Stored data entries
== Segment start ==

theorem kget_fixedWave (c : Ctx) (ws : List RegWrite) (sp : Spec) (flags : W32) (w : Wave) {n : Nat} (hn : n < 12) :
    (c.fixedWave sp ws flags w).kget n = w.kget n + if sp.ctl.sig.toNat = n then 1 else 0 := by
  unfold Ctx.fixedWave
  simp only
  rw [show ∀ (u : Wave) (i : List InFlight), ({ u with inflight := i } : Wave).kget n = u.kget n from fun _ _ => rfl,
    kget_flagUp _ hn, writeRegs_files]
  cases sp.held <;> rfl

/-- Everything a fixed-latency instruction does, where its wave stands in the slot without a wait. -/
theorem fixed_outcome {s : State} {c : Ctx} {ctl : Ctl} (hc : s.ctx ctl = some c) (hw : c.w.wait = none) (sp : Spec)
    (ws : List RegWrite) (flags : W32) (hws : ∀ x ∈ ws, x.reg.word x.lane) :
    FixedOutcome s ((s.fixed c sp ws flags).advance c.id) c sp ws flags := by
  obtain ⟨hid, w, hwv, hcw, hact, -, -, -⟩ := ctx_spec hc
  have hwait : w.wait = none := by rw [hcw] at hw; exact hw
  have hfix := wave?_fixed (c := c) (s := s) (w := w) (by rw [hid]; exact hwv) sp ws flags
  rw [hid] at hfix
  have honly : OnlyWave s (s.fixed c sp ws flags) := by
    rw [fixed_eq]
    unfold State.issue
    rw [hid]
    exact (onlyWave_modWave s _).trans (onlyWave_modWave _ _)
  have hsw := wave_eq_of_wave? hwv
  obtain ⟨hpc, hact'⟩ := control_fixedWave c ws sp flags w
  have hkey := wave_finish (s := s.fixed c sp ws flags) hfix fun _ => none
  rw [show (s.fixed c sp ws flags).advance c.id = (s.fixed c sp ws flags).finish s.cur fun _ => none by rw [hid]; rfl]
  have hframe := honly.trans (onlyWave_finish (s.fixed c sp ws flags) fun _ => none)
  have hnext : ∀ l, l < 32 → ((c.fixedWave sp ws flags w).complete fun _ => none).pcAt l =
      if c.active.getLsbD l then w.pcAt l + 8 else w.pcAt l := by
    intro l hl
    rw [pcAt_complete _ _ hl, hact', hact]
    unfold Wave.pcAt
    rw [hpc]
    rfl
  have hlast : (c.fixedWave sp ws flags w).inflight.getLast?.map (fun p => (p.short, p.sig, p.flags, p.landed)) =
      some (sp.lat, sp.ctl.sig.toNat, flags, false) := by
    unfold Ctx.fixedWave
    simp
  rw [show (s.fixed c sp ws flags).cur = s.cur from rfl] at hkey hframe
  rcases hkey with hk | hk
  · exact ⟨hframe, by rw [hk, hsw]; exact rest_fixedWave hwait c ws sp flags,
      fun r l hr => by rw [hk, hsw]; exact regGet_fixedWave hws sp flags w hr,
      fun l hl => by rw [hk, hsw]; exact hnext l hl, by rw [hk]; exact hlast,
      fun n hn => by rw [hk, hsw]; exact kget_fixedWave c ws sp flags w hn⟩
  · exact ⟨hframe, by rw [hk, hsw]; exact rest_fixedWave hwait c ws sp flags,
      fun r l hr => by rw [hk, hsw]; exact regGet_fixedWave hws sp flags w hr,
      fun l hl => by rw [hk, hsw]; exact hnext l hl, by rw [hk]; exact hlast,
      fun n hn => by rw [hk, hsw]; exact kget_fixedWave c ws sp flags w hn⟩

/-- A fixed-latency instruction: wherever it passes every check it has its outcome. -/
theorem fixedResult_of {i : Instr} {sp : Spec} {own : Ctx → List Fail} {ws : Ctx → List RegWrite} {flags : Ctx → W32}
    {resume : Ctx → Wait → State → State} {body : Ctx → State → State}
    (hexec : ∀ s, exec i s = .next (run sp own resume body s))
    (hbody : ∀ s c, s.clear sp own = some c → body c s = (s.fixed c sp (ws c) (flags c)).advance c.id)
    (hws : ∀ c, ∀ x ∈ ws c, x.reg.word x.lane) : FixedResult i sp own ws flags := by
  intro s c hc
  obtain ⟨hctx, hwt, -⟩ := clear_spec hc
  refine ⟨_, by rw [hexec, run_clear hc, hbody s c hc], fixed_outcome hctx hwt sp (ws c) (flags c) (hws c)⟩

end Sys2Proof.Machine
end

== Segment end ==
== Segment start ==

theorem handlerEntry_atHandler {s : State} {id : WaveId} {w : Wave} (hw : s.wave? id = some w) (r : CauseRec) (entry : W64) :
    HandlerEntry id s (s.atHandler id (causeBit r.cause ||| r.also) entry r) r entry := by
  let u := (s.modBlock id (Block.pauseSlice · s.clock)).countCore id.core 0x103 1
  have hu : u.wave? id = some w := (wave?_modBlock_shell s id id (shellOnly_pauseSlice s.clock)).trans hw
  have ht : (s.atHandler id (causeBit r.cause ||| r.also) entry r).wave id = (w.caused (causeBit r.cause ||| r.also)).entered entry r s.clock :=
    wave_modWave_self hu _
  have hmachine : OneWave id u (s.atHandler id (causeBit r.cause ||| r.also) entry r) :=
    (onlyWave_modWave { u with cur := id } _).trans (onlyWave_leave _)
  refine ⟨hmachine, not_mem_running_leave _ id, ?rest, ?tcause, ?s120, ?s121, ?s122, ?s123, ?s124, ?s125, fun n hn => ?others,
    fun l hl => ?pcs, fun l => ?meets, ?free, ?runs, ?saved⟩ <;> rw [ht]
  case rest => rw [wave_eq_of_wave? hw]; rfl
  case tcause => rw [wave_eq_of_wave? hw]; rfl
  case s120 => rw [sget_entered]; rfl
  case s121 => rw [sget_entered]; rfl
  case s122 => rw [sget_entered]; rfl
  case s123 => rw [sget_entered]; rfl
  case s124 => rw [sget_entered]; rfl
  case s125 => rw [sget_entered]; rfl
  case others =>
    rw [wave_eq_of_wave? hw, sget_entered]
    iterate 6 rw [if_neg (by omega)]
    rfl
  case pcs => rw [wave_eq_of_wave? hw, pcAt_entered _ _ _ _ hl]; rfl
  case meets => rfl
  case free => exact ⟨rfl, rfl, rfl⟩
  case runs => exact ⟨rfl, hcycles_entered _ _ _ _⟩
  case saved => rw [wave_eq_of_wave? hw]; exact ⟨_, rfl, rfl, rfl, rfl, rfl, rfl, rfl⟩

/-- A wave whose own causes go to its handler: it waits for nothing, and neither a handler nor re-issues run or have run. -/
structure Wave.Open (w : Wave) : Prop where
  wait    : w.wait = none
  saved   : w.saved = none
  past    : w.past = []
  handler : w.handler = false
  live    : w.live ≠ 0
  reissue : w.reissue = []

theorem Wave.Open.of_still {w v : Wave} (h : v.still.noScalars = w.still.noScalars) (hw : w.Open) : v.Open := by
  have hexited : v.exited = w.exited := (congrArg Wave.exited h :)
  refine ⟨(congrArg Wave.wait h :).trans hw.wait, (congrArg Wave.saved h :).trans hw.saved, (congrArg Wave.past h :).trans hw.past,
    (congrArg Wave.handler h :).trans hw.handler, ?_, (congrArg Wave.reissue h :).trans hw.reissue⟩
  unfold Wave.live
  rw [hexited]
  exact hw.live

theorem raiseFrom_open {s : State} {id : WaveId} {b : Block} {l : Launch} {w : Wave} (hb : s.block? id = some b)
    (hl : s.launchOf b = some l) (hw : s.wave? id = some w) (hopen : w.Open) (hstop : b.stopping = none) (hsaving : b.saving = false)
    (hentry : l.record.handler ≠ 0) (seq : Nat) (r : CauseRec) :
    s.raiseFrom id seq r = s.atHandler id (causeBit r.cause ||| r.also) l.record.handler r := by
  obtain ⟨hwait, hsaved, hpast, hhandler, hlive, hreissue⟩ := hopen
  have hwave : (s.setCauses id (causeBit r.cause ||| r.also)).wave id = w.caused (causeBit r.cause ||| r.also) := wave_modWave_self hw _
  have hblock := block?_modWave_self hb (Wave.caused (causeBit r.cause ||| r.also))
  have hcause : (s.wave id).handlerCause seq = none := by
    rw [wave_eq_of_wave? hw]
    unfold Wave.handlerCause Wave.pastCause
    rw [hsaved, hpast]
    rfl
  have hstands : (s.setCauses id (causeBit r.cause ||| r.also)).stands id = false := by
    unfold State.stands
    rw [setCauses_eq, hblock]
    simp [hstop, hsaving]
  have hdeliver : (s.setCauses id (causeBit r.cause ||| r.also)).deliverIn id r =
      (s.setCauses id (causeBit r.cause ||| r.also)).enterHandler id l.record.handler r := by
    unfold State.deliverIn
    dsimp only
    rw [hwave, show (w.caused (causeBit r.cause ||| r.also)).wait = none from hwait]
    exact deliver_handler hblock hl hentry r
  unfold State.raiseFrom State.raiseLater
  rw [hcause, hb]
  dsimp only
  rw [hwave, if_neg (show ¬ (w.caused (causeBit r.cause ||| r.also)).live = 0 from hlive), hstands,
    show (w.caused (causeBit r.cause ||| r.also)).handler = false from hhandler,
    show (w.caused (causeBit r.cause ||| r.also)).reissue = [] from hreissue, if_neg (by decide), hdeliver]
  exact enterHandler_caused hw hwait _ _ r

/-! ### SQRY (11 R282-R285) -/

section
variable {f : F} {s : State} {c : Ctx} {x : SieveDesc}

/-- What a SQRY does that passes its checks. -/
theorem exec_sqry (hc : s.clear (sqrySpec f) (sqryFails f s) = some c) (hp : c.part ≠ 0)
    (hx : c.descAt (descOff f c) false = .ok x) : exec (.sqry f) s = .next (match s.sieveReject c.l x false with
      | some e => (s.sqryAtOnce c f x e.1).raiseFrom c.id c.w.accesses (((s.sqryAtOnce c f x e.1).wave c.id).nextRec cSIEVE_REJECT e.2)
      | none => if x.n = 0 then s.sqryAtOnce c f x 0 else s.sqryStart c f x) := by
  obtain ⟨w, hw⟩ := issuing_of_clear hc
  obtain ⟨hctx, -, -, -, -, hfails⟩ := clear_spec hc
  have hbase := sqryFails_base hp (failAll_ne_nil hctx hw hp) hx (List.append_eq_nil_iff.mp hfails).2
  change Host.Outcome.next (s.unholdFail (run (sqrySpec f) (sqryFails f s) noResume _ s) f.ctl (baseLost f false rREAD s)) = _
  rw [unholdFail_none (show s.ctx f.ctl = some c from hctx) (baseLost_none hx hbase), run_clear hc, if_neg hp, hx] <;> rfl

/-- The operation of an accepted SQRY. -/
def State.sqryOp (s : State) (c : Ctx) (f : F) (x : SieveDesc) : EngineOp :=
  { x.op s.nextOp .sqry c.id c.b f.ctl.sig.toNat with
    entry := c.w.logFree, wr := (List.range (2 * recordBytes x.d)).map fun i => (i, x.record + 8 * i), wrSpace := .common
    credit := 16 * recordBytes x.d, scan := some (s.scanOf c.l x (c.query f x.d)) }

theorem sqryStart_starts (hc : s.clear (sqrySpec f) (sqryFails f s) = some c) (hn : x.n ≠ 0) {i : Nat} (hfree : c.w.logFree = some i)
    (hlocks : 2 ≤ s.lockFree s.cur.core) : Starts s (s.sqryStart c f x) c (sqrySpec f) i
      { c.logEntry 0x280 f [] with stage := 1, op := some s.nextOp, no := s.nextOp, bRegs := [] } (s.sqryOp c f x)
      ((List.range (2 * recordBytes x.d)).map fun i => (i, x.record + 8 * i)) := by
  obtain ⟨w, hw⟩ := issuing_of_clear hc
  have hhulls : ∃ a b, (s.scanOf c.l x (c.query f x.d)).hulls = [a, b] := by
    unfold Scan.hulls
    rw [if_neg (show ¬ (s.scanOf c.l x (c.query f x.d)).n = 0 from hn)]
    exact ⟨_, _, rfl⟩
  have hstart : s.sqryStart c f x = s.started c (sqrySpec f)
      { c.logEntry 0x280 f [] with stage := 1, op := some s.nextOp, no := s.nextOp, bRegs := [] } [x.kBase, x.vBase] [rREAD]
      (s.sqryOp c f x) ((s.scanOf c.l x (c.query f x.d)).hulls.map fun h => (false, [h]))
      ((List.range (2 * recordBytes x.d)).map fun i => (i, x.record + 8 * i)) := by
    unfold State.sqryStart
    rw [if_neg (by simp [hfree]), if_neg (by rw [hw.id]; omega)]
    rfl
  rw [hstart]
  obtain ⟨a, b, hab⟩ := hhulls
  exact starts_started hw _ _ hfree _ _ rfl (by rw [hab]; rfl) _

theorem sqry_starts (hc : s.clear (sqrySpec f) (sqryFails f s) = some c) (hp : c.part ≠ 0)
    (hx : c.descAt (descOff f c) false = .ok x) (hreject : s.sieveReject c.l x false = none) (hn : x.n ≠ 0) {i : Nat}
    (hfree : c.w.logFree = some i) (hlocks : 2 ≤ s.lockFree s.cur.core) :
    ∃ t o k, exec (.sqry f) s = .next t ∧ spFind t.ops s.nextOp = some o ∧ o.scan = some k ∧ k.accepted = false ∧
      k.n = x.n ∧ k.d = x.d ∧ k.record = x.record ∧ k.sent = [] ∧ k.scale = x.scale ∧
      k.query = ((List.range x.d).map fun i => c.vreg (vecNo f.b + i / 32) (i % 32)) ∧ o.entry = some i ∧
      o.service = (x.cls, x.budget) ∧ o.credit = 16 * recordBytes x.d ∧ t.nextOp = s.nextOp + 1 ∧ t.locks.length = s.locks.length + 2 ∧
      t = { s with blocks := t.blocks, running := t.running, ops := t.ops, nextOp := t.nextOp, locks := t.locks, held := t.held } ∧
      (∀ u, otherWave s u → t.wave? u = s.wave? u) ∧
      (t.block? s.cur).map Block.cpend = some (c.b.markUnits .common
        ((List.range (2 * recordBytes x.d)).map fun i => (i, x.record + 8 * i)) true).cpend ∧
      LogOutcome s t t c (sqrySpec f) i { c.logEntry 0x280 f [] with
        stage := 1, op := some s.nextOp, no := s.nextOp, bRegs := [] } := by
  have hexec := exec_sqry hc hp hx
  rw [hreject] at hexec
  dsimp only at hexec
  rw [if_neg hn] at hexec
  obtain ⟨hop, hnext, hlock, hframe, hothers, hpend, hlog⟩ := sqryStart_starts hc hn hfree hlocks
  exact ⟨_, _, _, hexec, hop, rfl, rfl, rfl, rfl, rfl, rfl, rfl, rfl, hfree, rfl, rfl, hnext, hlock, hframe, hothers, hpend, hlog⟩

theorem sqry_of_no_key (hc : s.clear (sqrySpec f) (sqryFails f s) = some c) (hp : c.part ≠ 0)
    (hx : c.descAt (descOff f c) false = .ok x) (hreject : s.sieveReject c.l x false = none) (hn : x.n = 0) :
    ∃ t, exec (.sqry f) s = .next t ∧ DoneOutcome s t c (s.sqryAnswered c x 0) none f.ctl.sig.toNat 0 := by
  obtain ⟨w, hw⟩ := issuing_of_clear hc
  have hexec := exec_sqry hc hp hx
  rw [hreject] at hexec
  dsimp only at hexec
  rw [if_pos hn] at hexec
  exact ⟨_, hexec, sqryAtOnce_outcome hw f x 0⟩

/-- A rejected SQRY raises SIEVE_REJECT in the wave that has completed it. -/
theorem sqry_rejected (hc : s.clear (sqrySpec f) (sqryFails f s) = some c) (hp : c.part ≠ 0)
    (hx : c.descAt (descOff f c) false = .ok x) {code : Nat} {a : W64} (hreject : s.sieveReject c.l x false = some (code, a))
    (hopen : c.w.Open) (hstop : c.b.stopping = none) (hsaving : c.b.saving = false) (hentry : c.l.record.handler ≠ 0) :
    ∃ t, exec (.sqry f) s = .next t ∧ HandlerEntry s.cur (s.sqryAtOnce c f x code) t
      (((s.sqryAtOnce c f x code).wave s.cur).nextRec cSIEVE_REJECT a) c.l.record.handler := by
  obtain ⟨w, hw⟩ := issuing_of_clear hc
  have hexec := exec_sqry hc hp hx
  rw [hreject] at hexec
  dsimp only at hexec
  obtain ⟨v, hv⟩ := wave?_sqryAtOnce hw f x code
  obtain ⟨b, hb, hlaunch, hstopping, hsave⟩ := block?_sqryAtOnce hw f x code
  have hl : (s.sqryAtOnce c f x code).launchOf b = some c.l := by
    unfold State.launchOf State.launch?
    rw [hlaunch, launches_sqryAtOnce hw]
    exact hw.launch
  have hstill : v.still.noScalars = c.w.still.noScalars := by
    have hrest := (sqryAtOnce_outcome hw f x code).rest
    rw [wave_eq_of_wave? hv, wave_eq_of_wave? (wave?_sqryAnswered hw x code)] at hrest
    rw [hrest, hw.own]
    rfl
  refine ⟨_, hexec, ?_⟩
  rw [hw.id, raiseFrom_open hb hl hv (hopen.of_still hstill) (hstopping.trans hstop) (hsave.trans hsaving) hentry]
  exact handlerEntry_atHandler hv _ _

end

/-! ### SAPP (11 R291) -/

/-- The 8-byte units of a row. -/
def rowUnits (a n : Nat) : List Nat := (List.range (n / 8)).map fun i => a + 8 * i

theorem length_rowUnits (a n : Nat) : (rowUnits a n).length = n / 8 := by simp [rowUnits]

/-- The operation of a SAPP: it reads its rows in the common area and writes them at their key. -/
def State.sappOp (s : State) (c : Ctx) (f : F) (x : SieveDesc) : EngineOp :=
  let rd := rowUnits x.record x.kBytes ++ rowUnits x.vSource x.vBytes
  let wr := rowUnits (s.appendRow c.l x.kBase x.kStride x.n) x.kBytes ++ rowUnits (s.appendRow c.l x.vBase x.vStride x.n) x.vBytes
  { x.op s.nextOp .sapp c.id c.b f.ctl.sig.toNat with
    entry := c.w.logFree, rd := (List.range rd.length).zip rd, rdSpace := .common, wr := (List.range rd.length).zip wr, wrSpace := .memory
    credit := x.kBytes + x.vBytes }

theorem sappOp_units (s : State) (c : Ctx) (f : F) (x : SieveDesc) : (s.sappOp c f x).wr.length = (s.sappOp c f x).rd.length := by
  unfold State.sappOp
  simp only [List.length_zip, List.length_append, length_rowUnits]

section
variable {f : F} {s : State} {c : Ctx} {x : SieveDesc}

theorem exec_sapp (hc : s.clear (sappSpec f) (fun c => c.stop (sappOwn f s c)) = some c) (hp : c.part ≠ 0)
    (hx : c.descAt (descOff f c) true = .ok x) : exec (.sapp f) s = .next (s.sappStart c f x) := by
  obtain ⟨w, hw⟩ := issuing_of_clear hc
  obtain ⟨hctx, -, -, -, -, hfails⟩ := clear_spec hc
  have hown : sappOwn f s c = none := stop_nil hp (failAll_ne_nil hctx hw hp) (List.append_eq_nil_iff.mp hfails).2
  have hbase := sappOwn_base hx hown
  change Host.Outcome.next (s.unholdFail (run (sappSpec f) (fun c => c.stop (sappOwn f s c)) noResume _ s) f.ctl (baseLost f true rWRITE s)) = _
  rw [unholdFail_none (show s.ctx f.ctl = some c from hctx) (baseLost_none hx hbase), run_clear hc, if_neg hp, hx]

== Segment end ==

EXERCISE BRIEF
From the entries above, restate word for word the lines from the line containing "rw [hlaunch, launches_sqryAtOnce hw]" to the line containing "refine ⟨_, hexec, ?_⟩", both ends included, and nothing more.

TASK RESULT
    rw [hlaunch, launches_sqryAtOnce hw]
    exact hw.launch
  have hstill : v.still.noScalars = c.w.still.noScalars := by
    have hrest := (sqryAtOnce_outcome hw f x code).rest
    rw [wave_eq_of_wave? hv, wave_eq_of_wave? (wave?_sqryAnswered hw x code)] at hrest
    rw [hrest, hw.own]
    rfl
  refine ⟨_, hexec, ?_⟩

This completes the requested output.